We visualize the hourly flow to identify potential patterns or shifts in the mean. We also apply the KPSS test to determine if differencing is required to achieve stationarity, which is a prerequisite for ARIMA modeling.

# Hourly Flow Visualization
water_hourly %>%
  autoplot(Flow) +
  facet_wrap(~Pipe, scales = "free_y") +
  labs(title = "Hourly Water Flow Rates (Aggregated)", 
       y = "Mean Flow", x = "Date") +
  theme_classic()
## `mutate_if()` ignored the following grouping variables:
## • Column `Pipe`

# Stationarity Test (KPSS)
water_hourly %>%
  features(Flow, unitroot_kpss)
## # A tibble: 2 × 3
##   Pipe  kpss_stat kpss_pvalue
##   <chr>     <dbl>       <dbl>
## 1 Pipe1     0.193      0.1   
## 2 Pipe2     0.475      0.0473

4. Forecasting

We fit an automated ARIMA model to the aggregated data. The forecast is projected for 7 days to provide a one week forward view of the expected water flow.

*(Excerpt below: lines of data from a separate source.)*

-- ==== Sys2Proof/Laws/Exec.lean ====
section
/-! SUPPORT. What an instruction can do, said once: `Effect i s t` lists every way `exec i s` can answer `next t`, and
`exec_effect` says that there is no other. A proof about all instructions is a case analysis over `Effect`. -/

namespace Sys2Proof.Machine

/-- The length of an instruction as pc adds it. -/
def encodedLen (i : Instr) : Word := BitVec.ofNat 16 (encode i).length

/-- The ways `exec i s` answers `next t`. -/
inductive Effect (i : Instr) (s t : State) : Prop where
  /-- Only flags: NOP, SCF, RDMODE, and RET f not taken. -/
  | flags (w : FlagWrites) (hi : i ∈ [.nop, .scf, .rdmode] ∨ ∃ f, i = .retIf f ∧ s.holds f = false)
      (ht : t = (s.putFlags w).advance (encodedLen i))
  /-- RET, and RET f taken. -/
  | ret (target : Word) (hi : i = .ret ∨ ∃ f, i = .retIf f ∧ s.holds f = true)
      (ht : t = { s with pc := target, sp := s.sp + 2 }.putFlags noFlags)
  | lret (target : Word) (x : Byte) (hi : i = .lret)
      (ht : t = { s with pc := target, xpc := x, sp := s.sp + 3 }.putFlags noFlags)
  | reti (target : Word) (ip : Byte) (hi : i = .reti) (hu : s.userMode = false)
      (ht : t = { s with inhibit := true, ip := ip, pc := target, sp := s.sp + 1 + 2 }.putFlags noFlags)
  | ljp (x : Byte) (mn : Word) (hi : i = .ljp x mn) (ht : t = { s with xpc := x, pc := mn }.putFlags noFlags)
  | trap (offset : Byte) (hi : Trap i)
      (ht : t = (s.enterTrap (s.pc + encodedLen i) (word s.iir offset)).putFlags noFlags)
  | ldpStore (a v : Word)
      (hi : i ∈ [.ldpAtHLHL, .ldpAtIXHL, .ldpAtIYHL] ∨
        ∃ mn, i ∈ [.ldpAtMnHL mn, .ldpAtMnIX mn, .ldpAtMnIY mn])
      (ht : t = ((s.storeLdp a v).putFlags noFlags).advance (encodedLen i))
  | ldpLoadHL (v : Word) (hi : i ∈ [.ldpHLAtHL, .ldpHLAtIX, .ldpHLAtIY] ∨ ∃ mn, i = .ldpHLAtMn mn)
      (ht : t = ((s.setHL v).putFlags noFlags).advance (encodedLen i))
  | ldpLoadIndex (k : Index) (v : Word)
      (hi : ∃ mn, i = match k with | .ix => .ldpIXAtMn mn | .iy => .ldpIYAtMn mn)
      (ht : t = ((s.setIndex k v).putFlags noFlags).advance (encodedLen i))
  | copy (op : Copy) (space : Option IoSpace) (v : Byte) (answers : List Byte) (reads : Nat) (w : FlagWrites)
      (hi : i = .copy op space)
      (ht : t = (((((({ s with ioAnswers := answers, ioReads := reads }.store s.de v).setBC (s.bc - 1)).setDE
        (s.de + copyStepDE op)).setHL (s.hl + copyStepHL op)).putFlags w).repeatOrAdvance (encodedLen i)))
  | mac (v : Byte) (de' : Word) (w : FlagWrites) (hi : i = .uma ∨ i = .ums)
      (ht : t = ({ ((s.store s.hl v).setBC (s.bc - 1)).setHL (s.hl + 1) with
        deAlt := de', ix := s.ix + 1, iy := s.iy + 1 }.putFlags w).repeatOrAdvance (encodedLen i))
  /-- A result in A: the 8-bit operations, NEG, the one-byte rotates. -/
  | accumulator (v : Byte) (w : FlagWrites) (hi : (∃ op, AluForm op i) ∨ i ∈ [.neg, .rla, .rlca, .rra, .rrca])
      (ht : t = ({ s with a := v }.putFlags w).advance (encodedLen i))
  | mul (hl bc : Word) (hi : i = .mul) (ht : t = (((s.setHL hl).setBC bc).putFlags noFlags).advance (encodedLen i))
  | wordHL (v : Word) (w : FlagWrites) (hi : i ∈ [.orHLDE, .rrHL] ∨ ∃ ss, i = .sbcHL ss)
      (ht : t = ((s.setHL v).putFlags w).advance (encodedLen i))
  | wordDE (v : Word) (w : FlagWrites) (hi : i ∈ [.rlDE, .rrDE]) (ht : t = ((s.setDE v).putFlags w).advance (encodedLen i))
  | wordIndex (k : Index) (v : Word) (w : FlagWrites)
      (hi : (k = .ix ∧ i ∈ [.orIXDE, .rrIX]) ∨ (k = .iy ∧ i ∈ [.orIYDE, .rrIY]))
      (ht : t = ((s.setIndex k v).putFlags w).advance (encodedLen i))
  | popAF (v : Word) (hi : i = .popAF)
      (ht : t = { s with a := hiByte v, f := loByte v, sp := s.sp + 2, pc := s.pc + encodedLen i })
  | popBC (v : Word) (hi : i = .popBC) (ht : t = (({ s with sp := s.sp + 2 }.setBC v).putFlags noFlags).advance (encodedLen i))
  | popDE (v : Word) (hi : i = .popDE) (ht : t = (({ s with sp := s.sp + 2 }.setDE v).putFlags noFlags).advance (encodedLen i))
  | popHL (v : Word) (hi : i = .popHL) (ht : t = (({ s with sp := s.sp + 2 }.setHL v).putFlags noFlags).advance (encodedLen i))
  | popIndex (k : Index) (v : Word) (hi : i = match k with | .ix => .popIX | .iy => .popIY)
      (ht : t = (({ s with sp := s.sp + 2 }.setIndex k v).putFlags noFlags).advance (encodedLen i))
  | popIP (v : Byte) (hi : i = .popIP) (hu : s.userMode = false)
      (ht : t = ({ s with inhibit := true, sp := s.sp + 1, ip := v }.putFlags noFlags).advance (encodedLen i))
  | popSU (v : Byte) (hi : i = .popSU) (hu : s.userMode = false)
      (ht : t = ({ s with inhibit := true, sp := s.sp + 1, su := v }.putFlags noFlags).advance (encodedLen i))
  | pushWord (v : Word) (hi : i ∈ [.pushIX, .pushIY] ∨ ∃ zz, i = .pushPair zz ∧ zz ≠ .af)
      (ht : t = ((s.pushWord v).putFlags noFlags).advance (encodedLen i))
  | pushAF (v : Word) (hi : i = .pushAF)
      (ht : t = (({ s with draws := s.draws + 1 }.pushWord v).putFlags noFlags).advance (encodedLen i))
  | pushIP (hi : i = .pushIP) (ht : t = ((s.pushByte s.ip).putFlags noFlags).advance (encodedLen i))
  | pushSU (hi : i = .pushSU) (hu : s.userMode = false)
      (ht : t = (({ s with inhibit := true }.pushByte s.su).putFlags noFlags).advance (encodedLen i))
  | register (r : Reg8) (v : Byte) (w : FlagWrites) (hi : RegisterForm r i)
      (ht : t = ((s.setR r v).putFlags w).advance (encodedLen i))
  | memory (m : MemArg) (v : Byte) (w : FlagWrites) (hi : (∃ op b, i = .bitAt op b m) ∨ ∃ op, i = .rotAt op m)
      (ht : t = ((s.store (s.ea m) v).putFlags w).advance (encodedLen i))
  | mode (v : Byte) (hi : i ∈ [.setusr, .sures]) (hu : s.userMode = false)
      (ht : t = ({ s with inhibit := true, su := v }.putFlags noFlags).advance (encodedLen i))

# Fit the automated ARIMA model
water_fit <- water_hourly %>%
  model(arima_model = ARIMA(Flow))

# Generate the one week forecast
water_forecast <- water_fit %>%
  forecast(h = 168)

# Visualization of the forecast with confidence intervals
water_forecast %>%
  autoplot(water_hourly) +
  facet_wrap(~Pipe, scales = "free_y") +
  labs(title = "One-Week Water Flow Forecast",
       subtitle = "Hourly aggregation with ARIMA (80% and 95% intervals)",
       y = "Flow Rate", x = "Hour") +
  theme_classic()
## `mutate_if()` ignored the following grouping variables:
## • Column `Pipe`

# Export results to an Excel-readable file
water_forecast %>%
  as_tibble() %>%
  select(Pipe, Hour, .mean) %>%
  rename(Forecasted_Flow = .mean) %>%
  write_xlsx("Water_Flow_Weekly_Forecast.xlsx")

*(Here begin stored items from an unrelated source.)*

/-- 79 rows. -/
theorem test_decode_rotate_shift : reads
    [([0b11001011, 0b00010110], .rlAtHL), ([0b11011101, 0b11001011, 0xFE, 0b00010110], .rlAtIXd 0xFE),
     ([0b11111101, 0b11001011, 0xFE, 0b00010110], .rlAtIYd 0xFE), ([0b11001011, 0b00010000], .rlB),
     ([0b11001011, 0b00010001], .rlC), ([0b11001011, 0b00010010], .rlD), ([0b11001011, 0b00010011], .rlE),
     ([0b11001011, 0b00010100], .rlH), ([0b11001011, 0b00010101], .rlL), ([0b11001011, 0b00010111], .rlA),
     ([0b11110011], .rlDE), ([0b00010111], .rla), ([0b11001011, 0b00000110], .rlcAtHL),
     ([0b11011101, 0b11001011, 0xFE, 0b00000110], .rlcAtIXd 0xFE),
     ([0b11111101, 0b11001011, 0xFE, 0b00000110], .rlcAtIYd 0xFE), ([0b11001011, 0b00000000], .rlcB),
     ([0b11001011, 0b00000001], .rlcC), ([0b11001011, 0b00000010], .rlcD), ([0b11001011, 0b00000011], .rlcE),
     ([0b11001011, 0b00000100], .rlcH), ([0b11001011, 0b00000101], .rlcL), ([0b11001011, 0b00000111], .rlcA),
     ([0b00000111], .rlca), ([0b11001011, 0b00011110], .rrAtHL),
     ([0b11011101, 0b11001011, 0xFE, 0b00011110], .rrAtIXd 0xFE),
     ([0b11111101, 0b11001011, 0xFE, 0b00011110], .rrAtIYd 0xFE), ([0b11001011, 0b00011000], .rrB),
     ([0b11001011, 0b00011001], .rrC), ([0b11001011, 0b00011010], .rrD), ([0b11001011, 0b00011011], .rrE),
     ([0b11001011, 0b00011100], .rrH), ([0b11001011, 0b00011101], .rrL), ([0b11001011, 0b00011111], .rrA),
     ([0b11111011], .rrDE), ([0b11111100], .rrHL), ([0b11011101, 0b11111100], .rrIX),
     ([0b11111101, 0b11111100], .rrIY), ([0b00011111], .rra), ([0b11001011, 0b00001110], .rrcAtHL),
     ([0b11011101, 0b11001011, 0xFE, 0b00001110], .rrcAtIXd 0xFE),
     ([0b11111101, 0b11001011, 0xFE, 0b00001110], .rrcAtIYd 0xFE), ([0b11001011, 0b00001000], .rrcB),
     ([0b11001011, 0b00001001], .rrcC), ([0b11001011, 0b00001010], .rrcD), ([0b11001011, 0b00001011], .rrcE),
     ([0b11001011, 0b00001100], .rrcH), ([0b11001011, 0b00001101], .rrcL), ([0b11001011, 0b00001111], .rrcA),
     ([0b00001111], .rrca), ([0b11001011, 0b00100110], .slaAtHL),
     ([0b11011101, 0b11001011, 0xFE, 0b00100110], .slaAtIXd 0xFE),
     ([0b11111101, 0b11001011, 0xFE, 0b00100110], .slaAtIYd 0xFE), ([0b11001011, 0b00100000], .slaB),
     ([0b11001011, 0b00100001], .slaC), ([0b11001011, 0b00100010], .slaD), ([0b11001011, 0b00100011], .slaE),
     ([0b11001011, 0b00100100], .slaH), ([0b11001011, 0b00100101], .slaL), ([0b11001011, 0b00100111], .slaA),
     ([0b11001011, 0b00101110], .sraAtHL), ([0b11011101, 0b11001011, 0xFE, 0b00101110], .sraAtIXd 0xFE),
     ([0b11111101, 0b11001011, 0xFE, 0b00101110], .sraAtIYd 0xFE), ([0b11001011, 0b00101000], .sraB),
     ([0b11001011, 0b00101001], .sraC), ([0b11001011, 0b00101010], .sraD), ([0b11001011, 0b00101011], .sraE),
     ([0b11001011, 0b00101100], .sraH), ([0b11001011, 0b00101101], .sraL), ([0b11001011, 0b00101111], .sraA),
     ([0b11001011, 0b00111110], .srlAtHL), ([0b11011101, 0b11001011, 0xFE, 0b00111110], .srlAtIXd 0xFE),
     ([0b11111101, 0b11001011, 0xFE, 0b00111110], .srlAtIYd 0xFE), ([0b11001011, 0b00111000], .srlB),
     ([0b11001011, 0b00111001], .srlC), ([0b11001011, 0b00111010], .srlD), ([0b11001011, 0b00111011], .srlE),
     ([0b11001011, 0b00111100], .srlH), ([0b11001011, 0b00111101], .srlL),
     ([0b11001011, 0b00111111], .srlA)] = true := by decide
/-- V-DE-7 to V-DE-19: what is not in the spec is refused. -/
theorem test_decode_refuses :
    refuses true [[0xCB, 0x36], [0xCB, 0x46], [0xDD, 0xCB, 0x05], [0xDD, 0xCB, 0x05, 0x36], [0xED], [0x76], [0xCF],
      [0xD3, 0xB6], [0xD3, 0xED, 0xC0], [0xDD], [0xDD, 0xF3]] = true := by decide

Key Findings for Part C: Time Alignment: Aggregating to the hour effectively synchronized the irregular timestamps from both pipes into a single, cohesive time series.

Stationarity: The ARIMA model automatically identified the necessary level of differencing to stabilize the series before forecasting.